From the listing below, return each line that includes "unremappable".
DATASET RECORDS: Begin
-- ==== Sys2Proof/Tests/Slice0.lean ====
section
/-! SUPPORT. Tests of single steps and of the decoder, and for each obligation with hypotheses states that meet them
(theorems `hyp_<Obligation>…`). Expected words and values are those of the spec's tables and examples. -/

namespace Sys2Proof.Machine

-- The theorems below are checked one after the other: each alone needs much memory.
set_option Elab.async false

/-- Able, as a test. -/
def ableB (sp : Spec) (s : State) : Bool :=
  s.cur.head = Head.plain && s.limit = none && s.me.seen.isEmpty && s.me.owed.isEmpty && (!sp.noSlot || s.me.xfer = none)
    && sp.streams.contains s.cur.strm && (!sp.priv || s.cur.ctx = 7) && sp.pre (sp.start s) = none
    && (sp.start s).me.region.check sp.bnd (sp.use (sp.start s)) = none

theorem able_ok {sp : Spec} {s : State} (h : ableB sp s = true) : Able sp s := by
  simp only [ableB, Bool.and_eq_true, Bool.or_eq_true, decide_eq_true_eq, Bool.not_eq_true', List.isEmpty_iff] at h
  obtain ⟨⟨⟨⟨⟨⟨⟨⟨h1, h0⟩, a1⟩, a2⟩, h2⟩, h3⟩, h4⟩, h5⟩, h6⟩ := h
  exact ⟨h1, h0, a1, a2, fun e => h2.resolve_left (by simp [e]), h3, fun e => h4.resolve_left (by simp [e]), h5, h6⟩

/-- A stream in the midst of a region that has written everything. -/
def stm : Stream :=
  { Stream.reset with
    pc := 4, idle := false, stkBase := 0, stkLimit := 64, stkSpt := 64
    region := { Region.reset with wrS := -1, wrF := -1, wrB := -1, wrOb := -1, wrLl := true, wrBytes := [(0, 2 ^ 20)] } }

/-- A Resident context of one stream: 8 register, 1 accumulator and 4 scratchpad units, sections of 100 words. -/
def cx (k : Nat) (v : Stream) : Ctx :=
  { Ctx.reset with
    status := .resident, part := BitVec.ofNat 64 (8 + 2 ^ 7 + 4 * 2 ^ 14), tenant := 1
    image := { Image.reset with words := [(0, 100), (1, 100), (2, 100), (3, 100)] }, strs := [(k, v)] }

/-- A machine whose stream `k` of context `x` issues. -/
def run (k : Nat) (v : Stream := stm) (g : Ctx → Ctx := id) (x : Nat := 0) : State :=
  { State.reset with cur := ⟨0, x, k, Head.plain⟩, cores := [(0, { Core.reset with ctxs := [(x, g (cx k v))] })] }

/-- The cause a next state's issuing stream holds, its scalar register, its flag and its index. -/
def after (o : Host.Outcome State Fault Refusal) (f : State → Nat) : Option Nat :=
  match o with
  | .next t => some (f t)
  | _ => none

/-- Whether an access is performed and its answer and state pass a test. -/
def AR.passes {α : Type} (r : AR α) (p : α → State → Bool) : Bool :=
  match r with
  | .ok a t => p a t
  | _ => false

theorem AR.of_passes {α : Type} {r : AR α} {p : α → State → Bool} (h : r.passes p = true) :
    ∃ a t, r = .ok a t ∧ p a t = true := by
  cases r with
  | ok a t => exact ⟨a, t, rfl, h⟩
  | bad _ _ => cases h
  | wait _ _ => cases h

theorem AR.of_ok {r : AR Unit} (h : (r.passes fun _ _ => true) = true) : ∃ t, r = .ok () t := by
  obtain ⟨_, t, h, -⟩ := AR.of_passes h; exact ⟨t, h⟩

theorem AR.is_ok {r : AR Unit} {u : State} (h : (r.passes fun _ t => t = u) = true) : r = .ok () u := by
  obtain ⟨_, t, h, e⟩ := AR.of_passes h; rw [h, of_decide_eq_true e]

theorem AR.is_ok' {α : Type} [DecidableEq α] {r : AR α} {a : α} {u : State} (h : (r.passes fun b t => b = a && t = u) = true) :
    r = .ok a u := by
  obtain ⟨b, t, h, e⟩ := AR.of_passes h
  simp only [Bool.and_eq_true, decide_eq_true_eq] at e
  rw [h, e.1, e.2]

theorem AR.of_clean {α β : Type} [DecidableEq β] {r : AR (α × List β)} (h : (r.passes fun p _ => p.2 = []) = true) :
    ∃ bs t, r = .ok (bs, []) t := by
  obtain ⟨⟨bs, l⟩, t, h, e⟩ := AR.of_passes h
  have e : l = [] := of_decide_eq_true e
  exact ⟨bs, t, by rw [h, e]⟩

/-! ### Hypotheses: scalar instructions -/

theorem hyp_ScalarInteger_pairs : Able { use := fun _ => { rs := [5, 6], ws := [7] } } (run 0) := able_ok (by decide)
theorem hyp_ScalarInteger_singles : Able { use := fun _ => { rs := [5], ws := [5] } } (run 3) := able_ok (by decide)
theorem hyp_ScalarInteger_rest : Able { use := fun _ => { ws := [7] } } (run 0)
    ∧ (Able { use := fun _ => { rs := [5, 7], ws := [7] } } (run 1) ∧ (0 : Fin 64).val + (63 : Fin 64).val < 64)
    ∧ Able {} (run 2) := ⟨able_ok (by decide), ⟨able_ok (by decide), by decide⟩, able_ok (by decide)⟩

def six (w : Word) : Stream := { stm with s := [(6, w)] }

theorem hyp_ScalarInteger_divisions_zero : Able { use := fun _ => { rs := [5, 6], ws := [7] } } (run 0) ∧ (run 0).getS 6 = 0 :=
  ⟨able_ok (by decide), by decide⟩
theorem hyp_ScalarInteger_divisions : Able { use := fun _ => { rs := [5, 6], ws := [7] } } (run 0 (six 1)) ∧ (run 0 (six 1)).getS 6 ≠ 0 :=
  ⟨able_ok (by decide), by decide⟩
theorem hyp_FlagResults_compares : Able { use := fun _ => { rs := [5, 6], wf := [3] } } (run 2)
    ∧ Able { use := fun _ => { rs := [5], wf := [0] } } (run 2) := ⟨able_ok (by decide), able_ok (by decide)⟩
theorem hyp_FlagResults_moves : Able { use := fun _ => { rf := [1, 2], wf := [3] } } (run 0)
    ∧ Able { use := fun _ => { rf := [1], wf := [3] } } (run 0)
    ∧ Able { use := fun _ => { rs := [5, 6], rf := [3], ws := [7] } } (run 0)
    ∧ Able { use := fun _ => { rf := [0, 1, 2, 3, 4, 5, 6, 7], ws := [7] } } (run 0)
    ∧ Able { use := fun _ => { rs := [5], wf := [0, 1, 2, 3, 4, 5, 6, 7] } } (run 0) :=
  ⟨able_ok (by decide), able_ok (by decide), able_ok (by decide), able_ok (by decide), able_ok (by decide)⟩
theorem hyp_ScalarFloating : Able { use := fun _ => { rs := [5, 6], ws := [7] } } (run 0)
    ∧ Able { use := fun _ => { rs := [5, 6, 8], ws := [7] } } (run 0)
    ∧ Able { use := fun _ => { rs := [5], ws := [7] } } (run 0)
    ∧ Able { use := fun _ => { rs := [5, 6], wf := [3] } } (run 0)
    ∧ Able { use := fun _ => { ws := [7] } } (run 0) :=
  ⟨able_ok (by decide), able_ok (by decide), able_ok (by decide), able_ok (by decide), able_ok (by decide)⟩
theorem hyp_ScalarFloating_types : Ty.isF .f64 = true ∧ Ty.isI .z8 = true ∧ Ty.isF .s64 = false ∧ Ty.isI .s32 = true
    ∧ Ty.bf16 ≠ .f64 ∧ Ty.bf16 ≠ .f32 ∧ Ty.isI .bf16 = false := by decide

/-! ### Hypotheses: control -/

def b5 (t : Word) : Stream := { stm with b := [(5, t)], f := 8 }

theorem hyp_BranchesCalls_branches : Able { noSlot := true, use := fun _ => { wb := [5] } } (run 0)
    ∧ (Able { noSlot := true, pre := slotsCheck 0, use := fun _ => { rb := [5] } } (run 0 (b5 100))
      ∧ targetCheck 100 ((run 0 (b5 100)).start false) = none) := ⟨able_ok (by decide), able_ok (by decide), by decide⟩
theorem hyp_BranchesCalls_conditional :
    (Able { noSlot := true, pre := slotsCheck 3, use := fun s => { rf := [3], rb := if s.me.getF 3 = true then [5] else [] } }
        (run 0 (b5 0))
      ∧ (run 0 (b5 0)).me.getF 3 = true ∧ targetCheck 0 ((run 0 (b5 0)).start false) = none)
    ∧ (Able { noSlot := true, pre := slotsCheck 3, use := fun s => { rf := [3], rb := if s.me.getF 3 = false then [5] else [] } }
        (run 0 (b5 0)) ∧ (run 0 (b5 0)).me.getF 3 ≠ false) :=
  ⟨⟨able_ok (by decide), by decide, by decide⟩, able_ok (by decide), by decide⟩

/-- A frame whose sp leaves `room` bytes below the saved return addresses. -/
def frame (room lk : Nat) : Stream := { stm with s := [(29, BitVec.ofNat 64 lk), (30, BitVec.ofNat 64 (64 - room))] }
DATASET RECORDS: End
DATASET RECORDS: Begin
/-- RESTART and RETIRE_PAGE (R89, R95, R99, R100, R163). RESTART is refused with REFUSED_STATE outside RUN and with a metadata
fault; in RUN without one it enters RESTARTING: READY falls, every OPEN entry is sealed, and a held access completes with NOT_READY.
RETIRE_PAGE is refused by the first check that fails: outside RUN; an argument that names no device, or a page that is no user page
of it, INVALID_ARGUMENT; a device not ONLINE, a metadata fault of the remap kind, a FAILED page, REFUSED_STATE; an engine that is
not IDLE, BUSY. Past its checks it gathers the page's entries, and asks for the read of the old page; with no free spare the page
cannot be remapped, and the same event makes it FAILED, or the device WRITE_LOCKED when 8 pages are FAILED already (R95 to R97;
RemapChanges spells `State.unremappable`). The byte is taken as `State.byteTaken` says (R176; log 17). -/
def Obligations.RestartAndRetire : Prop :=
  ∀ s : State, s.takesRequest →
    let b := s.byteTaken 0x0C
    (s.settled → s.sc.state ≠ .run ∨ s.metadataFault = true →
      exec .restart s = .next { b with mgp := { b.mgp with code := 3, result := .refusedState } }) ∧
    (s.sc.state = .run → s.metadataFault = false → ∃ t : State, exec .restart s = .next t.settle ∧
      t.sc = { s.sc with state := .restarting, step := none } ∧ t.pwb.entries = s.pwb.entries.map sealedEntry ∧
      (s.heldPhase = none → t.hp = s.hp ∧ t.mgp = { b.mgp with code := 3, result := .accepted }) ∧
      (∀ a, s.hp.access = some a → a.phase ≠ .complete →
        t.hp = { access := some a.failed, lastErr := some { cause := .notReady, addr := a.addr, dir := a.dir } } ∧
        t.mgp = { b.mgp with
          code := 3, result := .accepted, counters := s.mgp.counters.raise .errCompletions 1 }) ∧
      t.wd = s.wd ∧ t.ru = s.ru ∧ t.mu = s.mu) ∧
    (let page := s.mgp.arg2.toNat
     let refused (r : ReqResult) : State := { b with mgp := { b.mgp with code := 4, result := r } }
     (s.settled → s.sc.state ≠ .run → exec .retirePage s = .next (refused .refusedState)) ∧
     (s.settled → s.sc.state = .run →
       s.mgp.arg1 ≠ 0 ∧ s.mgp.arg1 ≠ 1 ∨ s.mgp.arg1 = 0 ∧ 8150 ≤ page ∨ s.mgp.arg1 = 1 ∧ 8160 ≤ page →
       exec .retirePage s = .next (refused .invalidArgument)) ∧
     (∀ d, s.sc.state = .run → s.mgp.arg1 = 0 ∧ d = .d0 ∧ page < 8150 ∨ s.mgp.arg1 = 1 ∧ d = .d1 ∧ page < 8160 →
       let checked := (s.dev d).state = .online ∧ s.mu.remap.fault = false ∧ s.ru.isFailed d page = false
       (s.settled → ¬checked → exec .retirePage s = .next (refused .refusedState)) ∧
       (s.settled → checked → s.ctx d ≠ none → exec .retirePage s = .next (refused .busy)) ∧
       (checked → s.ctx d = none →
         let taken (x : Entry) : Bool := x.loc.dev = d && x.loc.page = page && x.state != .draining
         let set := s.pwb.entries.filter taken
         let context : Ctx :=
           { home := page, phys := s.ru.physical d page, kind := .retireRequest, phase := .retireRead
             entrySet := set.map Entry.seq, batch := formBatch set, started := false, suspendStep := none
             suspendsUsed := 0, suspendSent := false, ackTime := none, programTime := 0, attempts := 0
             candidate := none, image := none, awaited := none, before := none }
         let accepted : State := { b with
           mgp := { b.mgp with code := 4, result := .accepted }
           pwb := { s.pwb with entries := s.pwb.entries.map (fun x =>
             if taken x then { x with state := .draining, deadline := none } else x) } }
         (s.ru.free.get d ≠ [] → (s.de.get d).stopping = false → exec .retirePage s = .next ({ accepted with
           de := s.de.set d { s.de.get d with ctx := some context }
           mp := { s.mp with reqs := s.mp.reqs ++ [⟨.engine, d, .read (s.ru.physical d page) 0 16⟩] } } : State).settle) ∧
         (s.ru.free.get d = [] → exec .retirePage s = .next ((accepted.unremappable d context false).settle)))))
DATASET RECORDS: End
## ANSWER SECTION
RemapChanges spells `State.unremappable`). The byte is taken as `State.byteTaken` says (R176; log 17). -/
         (s.ru.free.get d = [] → exec .retirePage s = .next ((accepted.unremappable d context false).settle)))))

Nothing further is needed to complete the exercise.